那只是一个例子!但实际上,它看起来像这样丑陋且不可读
let y = Prelude.map (\(a, b) -> (decode (encode a) :: Maybe String, decode (encode (snd (Prelude.head b))) :: Maybe String)) x
z = Prelude.map (\(a, b) -> (fromJust a, fromJust b)) y
a = Prelude.map (\(a, b) -> (a, read b :: Double)) z
b = Prelude.map (\(a, b) -> (Prelude.filter (/= '-') a, b)) a
c = Prelude.map (\(a, b) -> (read a :: Int, b)) b
这是我编写的工作代码的片段。
所以我的问题是:是否存在一种更好/更清洁的方式来解码这类JSON文件,而在这些文件中您拥有许多“日期”键,并且需要将其解析为可行的数据类型?
答案 0 :(得分:2)
在数据类型中放入Map。 Aeson将Map k v与对象进行相互转换,其中v通过它们自己的To-// From-JSON实例进行编码/解码和k乘To-// From-JSONKey s。事实证明,Day(来自time包)完全适合To-/ From-JSONKey实例。
data EarthquakeData = EarthquakeData {
metaData :: MetaData,
earthquakes :: Map Day Earthquake
} deriving (Eq, Show, Generic)
instance FromJSON EarthquakeData where
parseJSON = withObject "EarthquakeData $ \v ->
EarthquakeData <$> v .: "Meta Data"
-- Map k v has a FromJSON instance that just does the right thing
-- so just get the payloads with (.:)
-- all this code is actually just because your field names are really !#$@~??
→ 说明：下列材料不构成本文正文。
-- ==== Sys2Proof/Certificates/Slice0/Obligations.lean ====
section
/-!
DEFINITION. The statements about the machine, for the provers. Each docstring says which rule of the spec the statement
formalises; a statement that rests on a choice of the model says so and names the log entry.

A word's statement has this shape: for every state whose stream may issue it (`State.clear`) and whose registers and
operands are in order, `exec` answers the next state that the rule gives. `State.noted`, `State.gives`, `State.takes` and
`State.went` are the terms of `Sys2Proof/Safety.lean`.
-/

namespace Sys2Proof.Spec

open Sys2Proof.Machine

/-! ### Results of the scalar words, as 05 R96 writes them -/

/-- A word that reads registers and delivers one result: its stop flag, its latency (02 R33), its destination and its
sources as register numbers, and the result from the values of the sources in order. -/
structure Scalar where
  sf : Bool
  lat : Nat
  dst : Nat
  srcs : List Nat
  val : List Word → Word

/-- The first source's value. -/
def x (l : List Word) : Word := l.getD 0 0
/-- The second source's value. -/
def y (l : List Word) : Word := l.getD 1 0

/-- x.i / y.i truncated toward zero; y = 0 gives 0. -/
def quot (p q : Word) : Word := if q = 0 then 0 else BitVec.ofInt 64 (p.toInt.tdiv q.toInt)
/-- x.n / y.n truncated; y = 0 gives 0. -/
def quotn (p q : Word) : Word := if q = 0 then 0 else BitVec.ofNat 64 (p.toNat / q.toNat)

/-- The integer arithmetic words of three registers (05 R96), with their latencies. -/
def arithmetic : Instr → Option Scalar
  | .addW s d a b => some ⟨s, 1, d.toNat, [a.toNat, b.toNat], fun l => x l + y l⟩
  | .subW s d a b => some ⟨s, 1, d.toNat, [a.toNat, b.toNat], fun l => x l - y l⟩
  | .mul s d a b => some ⟨s, 3, d.toNat, [a.toNat, b.toNat], fun l => x l * y l⟩
  | .mulh s d a b => some ⟨s, 3, d.toNat, [a.toNat, b.toNat],
      fun l => BitVec.ofInt 64 ((x l).toInt * (y l).toInt / 2 ^ 64)⟩
  | .mulhn s d a b => some ⟨s, 3, d.toNat, [a.toNat, b.toNat],
      fun l => BitVec.ofNat 64 ((x l).toNat * (y l).toNat / 2 ^ 64)⟩
  | .div s d a b => some ⟨s, 12, d.toNat, [a.toNat, b.toNat], fun l => quot (x l) (y l)⟩
  | .divn s d a b => some ⟨s, 12, d.toNat, [a.toNat, b.toNat], fun l => quotn (x l) (y l)⟩
  | .rem s d a b => some ⟨s, 12, d.toNat, [a.toNat, b.toNat], fun l => x l - y l * quot (x l) (y l)⟩
  | .remn s d a b => some ⟨s, 12, d.toNat, [a.toNat, b.toNat], fun l => x l - y l * quotn (x l) (y l)⟩
  | .min s d a b => some ⟨s, 1, d.toNat, [a.toNat, b.toNat], fun l => if (x l).sle (y l) then x l else y l⟩
  | .max s d a b => some ⟨s, 1, d.toNat, [a.toNat, b.toNat], fun l => if (x l).sle (y l) then y l else x l⟩
  | .minn s d a b => some ⟨s, 1, d.toNat, [a.toNat, b.toNat], fun l => if (x l).ule (y l) then x l else y l⟩
  | .maxn s d a b => some ⟨s, 1, d.toNat, [a.toNat, b.toNat], fun l => if (x l).ule (y l) then y l else x l⟩
  | .abs s d a => some ⟨s, 1, d.toNat, [a.toNat], fun l => if (x l).msb then -x l else x l⟩
  | .neg s d a => some ⟨s, 1, d.toNat, [a.toNat], fun l => -x l⟩
  | .addiW s d a i => some ⟨s, 1, d.toNat, [a.toNat], fun l => x l + i.signExtend 64⟩
  | .addH s a b => some ⟨s, 1, a.toNat, [a.toNat, b.toNat], fun l => x l + y l⟩
  | .subH s a b => some ⟨s, 1, a.toNat, [a.toNat, b.toNat], fun l => x l - y l⟩
  | .addiH s a i => some ⟨s, 1, a.toNat, [a.toNat], fun l => x l + i.signExtend 64⟩
  | _ => none

/-- The logic, shift, compare and move words (05 R96, R109), all of latency 1. -/
def logic : Instr → Option Scalar
  | .andW s d a b => some ⟨s, 1, d.toNat, [a.toNat, b.toNat], fun l => x l &&& y l⟩
  | .orW s d a b => some ⟨s, 1, d.toNat, [a.toNat, b.toNat], fun l => x l ||| y l⟩
  | .xorW s d a b => some ⟨s, 1, d.toNat, [a.toNat, b.toNat], fun l => x l ^^^ y l⟩
  | .andn s d a b => some ⟨s, 1, d.toNat, [a.toNat, b.toNat], fun l => x l &&& ~~~ y l⟩
  | .shl s d a b => some ⟨s, 1, d.toNat, [a.toNat, b.toNat], fun l => x l <<< ((y l).setWidth 6).toNat⟩
  | .shr s d a b => some ⟨s, 1, d.toNat, [a.toNat, b.toNat], fun l => x l >>> ((y l).setWidth 6).toNat⟩
  | .sra s d a b => some ⟨s, 1, d.toNat, [a.toNat, b.toNat], fun l => (x l).sshiftRight ((y l).setWidth 6).toNat⟩
  | .cmpeq s d a b => some ⟨s, 1, d.toNat, [a.toNat, b.toNat], fun l => if x l = y l then 1 else 0⟩
  | .cmplt s d a b => some ⟨s, 1, d.toNat, [a.toNat, b.toNat], fun l => if (x l).toInt < (y l).toInt then 1 else 0⟩
  | .cmpltn s d a b => some ⟨s, 1, d.toNat, [a.toNat, b.toNat], fun l => if (x l).toNat < (y l).toNat then 1 else 0⟩
  | .movW s d a => some ⟨s, 1, d.toNat, [a.toNat], x⟩
  | .sel s d a b c => some ⟨s, 1, d.toNat, [a.toNat, b.toNat, c.toNat], fun l => if l.getD 2 0 ≠ 0 then x l else y l⟩
  | .cmpeqi s d a i => some ⟨s, 1, d.toNat, [a.toNat], fun l => if x l = i.signExtend 64 then 1 else 0⟩
  | .cmplti s d a i => some ⟨s, 1, d.toNat, [a.toNat], fun l => if (x l).toInt < i.toInt then 1 else 0⟩
  | .shliW s d a n => some ⟨s, 1, d.toNat, [a.toNat], fun l => x l <<< n.toNat⟩
  | .shriW s d a n => some ⟨s, 1, d.toNat, [a.toNat], fun l => x l >>> n.toNat⟩
  | .sraiW s d a n => some ⟨s, 1, d.toNat, [a.toNat], fun l => (x l).sshiftRight n.toNat⟩
  | .liW s d i => some ⟨s, 1, d.toNat, [], fun _ => i.signExtend 64⟩
  | .lui s d a i => some ⟨s, 1, d.toNat, [a.toNat], fun l => x l <<< 14 ||| i.setWidth 64⟩
  | .andH s a b => some ⟨s, 1, a.toNat, [a.toNat, b.toNat], fun l => x l &&& y l⟩
  | .orH s a b => some ⟨s, 1, a.toNat, [a.toNat, b.toNat], fun l => x l ||| y l⟩
  | .xorH s a b => some ⟨s, 1, a.toNat, [a.toNat, b.toNat], fun l => x l ^^^ y l⟩
  | .movH s a b => some ⟨s, 1, a.toNat, [b.toNat], x⟩
  | .shliH s a n => some ⟨s, 1, a.toNat, [a.toNat], fun l => x l <<< n.toNat⟩
  | .shriH s a n => some ⟨s, 1, a.toNat, [a.toNat], fun l => x l >>> n.toNat⟩
  | .sraiH s a n => some ⟨s, 1, a.toNat, [a.toNat], fun l => (x l).sshiftRight n.toNat⟩
  | .liH s d i => some ⟨s, 1, d.toNat, [], fun _ => i.signExtend 64⟩
  | _ => none

/-- The address words of the A-half (06 R114), all of latency 1. -/
def address : Instr → Option Scalar
  | .aadd s d a b => some ⟨s, 1, d.toNat, [a.toNat, b.toNat], fun l => x l + y l⟩
  | .aaddiW s d a i => some ⟨s, 1, d.toNat, [a.toNat], fun l => x l + i.signExtend 64⟩
  | .aaddiH s a i => some ⟨s, 1, a.toNat, [a.toNat], fun l => x l + i.signExtend 64⟩
  | .amovW s d a => some ⟨s, 1, d.toNat, [a.toNat], x⟩
  | .amovH s a b => some ⟨s, 1, a.toNat, [b.toNat], x⟩
  | .kset s d a => if 8 ≤ d.toNat ∧ d.toNat < 12 then some ⟨s, 1, d.toNat, [a.toNat], x⟩ else none
  | _ => none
-- not an Aeson expert, maybe there's a better way
<*> v .: "EarthQuakes"
instance ToJSON EarthquakeData where
toJSON EarthquakeData{..} = object [ "Meta Data" .= metaData
, "EarthQuakes" .= earthquakes
]
data MetaData = MetaData { country :: String, region :: String, latestRec :: Day } deriving (Eq, Show)
instance FromJSON MetaData where
parseJSON = withObject "MetaData" $ \v ->
-- if you haven't noticed, applicative style is much neater than do
-- using OverloadedStrings avoids all the pack-ing static
MetaData <$> v .: "1: Country"
<*> v .: "2: Region"
<*> v .: "3: Latest Recording"
instance ToJSON MetaData where
toJSON MetaData{..} = object [ "1: Country" .= country
, "2: Region" .= region
, "3: Latest Recording" .= latestRec
]
toEncoding MetaData{..} = pairs $ "1: Country" .= country
<> "2: Region" .= region
<> "3: Latest Recording" .= latestRec
data Earthquake = Earthquake { richter :: Double } deriving (Eq, Show)
-- Earthquake is a bit funky because your JSON apparently has
-- numbers inside strings?
-- only here do you actually need monadic operations
instance FromJSON Earthquake where
parseJSON = withObject "Earthquake" $ \v ->
do string <- v .: "Richter"
stringNum <- parseJSON string
case readMaybe stringNum of
Just num -> return $ Earthquake num
Nothing -> typeMismatch "Double inside a String" string
instance ToJSON Earthquake where
toJSON = object . return . ("Richter" .=) . show . richter
toEncoding = pairs . ("Richter" .=) . show . richter
我已经针对您的示例JSON进行了测试,它似乎成功地往返了encode和decode。